Her palms slapped together and remained fused. “Good Lord, Alex, how can you stand to live in that world, even part-time?”

A question I’d long stopped asking myself.

I said, “It can be challenging, Lee. But it’s not that different from the other work I do. From what you do.”

“Uh-uh, I’m sorry, that makes no sense to me.”

“Different tools for trying to fix the world.”

“That’s a really big stretch, Alex—sorry, who am I to judge, your choices are yours.”

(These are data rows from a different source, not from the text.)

/-- Every line of the program is permitted where it stands. -/
def permittedFrom : Hold → Program → Bool
  | _, [] => true
  | h, op :: p => op.permitted h && permittedFrom (op.hold h) p

theorem permittedFrom_append (h : Hold) (p q : Program) :
    permittedFrom h (p ++ q) = (permittedFrom h p && permittedFrom (p.foldl MicroOp.hold h) q) := by
  induction p generalizing h with
  | nil => rfl
  | cons op p ih => simp [permittedFrom, ih, Bool.and_assoc]

/-- Programs that are permitted wherever they stand are so one after the other. -/
theorem permittedFrom_flatten {ps : List Program} (hps : ∀ p ∈ ps, ∀ h, permittedFrom h p = true) (h : Hold) :
    permittedFrom h ps.flatten = true := by
  induction ps generalizing h with
  | nil => rfl
  | cons p ps ih =>
    obtain ⟨hp, hps⟩ := List.forall_mem_cons.mp hps
    rw [List.flatten_cons, permittedFrom_append, hp, ih hps]
    rfl

/-- The lines of every program that emits are permitted, whatever is certain where it begins. -/
theorem permittedFrom_programOf {i : Instr} (he : i.emits = true) (h : Hold) :
    permittedFrom h (programOf i) = true := by
  cases i with
  | configure | requestRead => cases he
  | writeReg | readReg =>
    refine permittedFrom_flatten ?_ h
    simp only [List.forall_mem_cons, List.not_mem_nil, false_implies, implies_true, and_true]
    and_intros <;> exact fun _ => rfl
  | _ => rfl

/-- The state is as `h` says, and the two lines differ. -/
structure State.Holds (s : State) (h : Hold) : Prop where
  differ : s.cfg.sdaLine ≠ s.cfg.sclLine
  released : h.released = true → s.sdaReleased
  high : h.high = true → s.pin s.cfg.sclLine = ⟨.output, true⟩

theorem State.holds_nothing {s : State} (h : s.cfg.sdaLine ≠ s.cfg.sclLine) : s.Holds ⟨false, false⟩ :=
  ⟨h, nofun, nofun⟩

theorem State.Holds.drv_sda {s : State} {h : Hold} (hs : s.Holds h) (v : Bool) :
    (s.drv .sda v).Holds { h with released := false } :=
  ⟨hs.differ, nofun, fun hh => (s.pin_drv_ne (l := .sda) hs.differ.symm v).trans (hs.high hh)⟩

/-- A permitted line leaves the lines as `MicroOp.hold` says. -/
theorem State.Holds.apply {s : State} {h : Hold} {op : MicroOp} (hs : s.Holds h) (hp : op.permitted h = true) :
    (op.apply s).Holds (op.hold h) := by
  cases op with
  | setCfg a d c => cases hp
  | drvShift => exact hs.drv_sda _
  | drv l v =>
    cases l with
    | sda => exact hs.drv_sda v
    | scl =>
      refine ⟨hs.differ, fun hr => ?_, fun hv => ?_⟩
      · exact (congrArg Pin.dir (s.pin_drv_ne (l := .scl) hs.differ v)).trans (hs.released hr)
      · obtain rfl : v = true := hv
        exact s.pin_drv_same .scl true
  | rel l =>
    obtain rfl : l = .sda := by simpa [MicroOp.permitted] using hp
    exact ⟨hs.differ, fun _ => congrArg Pin.dir (s.pin_rel_same .sda),
      fun hh => (s.pin_rel_ne (l := .sda) hs.differ.symm).trans (hs.high hh)⟩
  | _ => exact ⟨hs.differ, hs.released, hs.high⟩

/-- An event found in environment `e` releases or samples no line but SDA, and samples it with SCL at 1 and at the
environment's level (R53, R54). -/
def TracePoint.SdaOnly (e : Env) (p : TracePoint) : Prop :=
  (∀ l, p.event = .rel l → l = .sda)
  ∧ ∀ l b, p.event = .smp l b → l = .sda ∧ p.after.scl = true ∧ b = e.level .sda

/-- So does each event of a trace, in the environment that has observed those before it. -/
def EachSdaOnly : Env → List TracePoint → Prop
  | _, [] => True
  | e, p :: ps => p.SdaOnly e ∧ EachSdaOnly (e.after [p.event]) ps

theorem EachSdaOnly.append {e : Env} {ps qs : List TracePoint} (hp : EachSdaOnly e ps)
    (hq : EachSdaOnly (e.after (ps.map TracePoint.event)) qs) : EachSdaOnly e (ps ++ qs) := by
  induction ps generalizing e with
  | nil => exact hq
  | cons p ps ih =>
    obtain ⟨h, hps⟩ := hp
    rw [List.map_cons, ← List.singleton_append, Env.after_append] at hq
    exact ⟨h, ih hps hq⟩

Neither of us talked for a few moments.

Lee said, “Got a local anesthetic?”

“For what?”

“The acute pain of admitting you could conceivably be right.”

I laughed.

She said, “Don’s always telling me my world’s too dark. I deny it and when he picks the wrong time to say it, I tell him writing screenplays is a juvenile attempt to avoid reality. But sometimes…like the case I was working on this morning. Fourteen-year-old referred for learning disabilities. I do a full battery and find subtest patterns suggesting a brain anomaly. They do an MRI and it’s a glioblastoma. Diffuse, not multiforme, so that’s at least a positive.”

She let out a soft gust of arid laughter. “The helping professions.”

I said, “At least we’re doing good deeds.”

“If you say so…yes, of course we are. But still…a two-year-old. Shit. ”

She inhaled deeply, leaned over and got close enough for a kiss.

“Saucedo,” she said. “Victoria Saucedo.”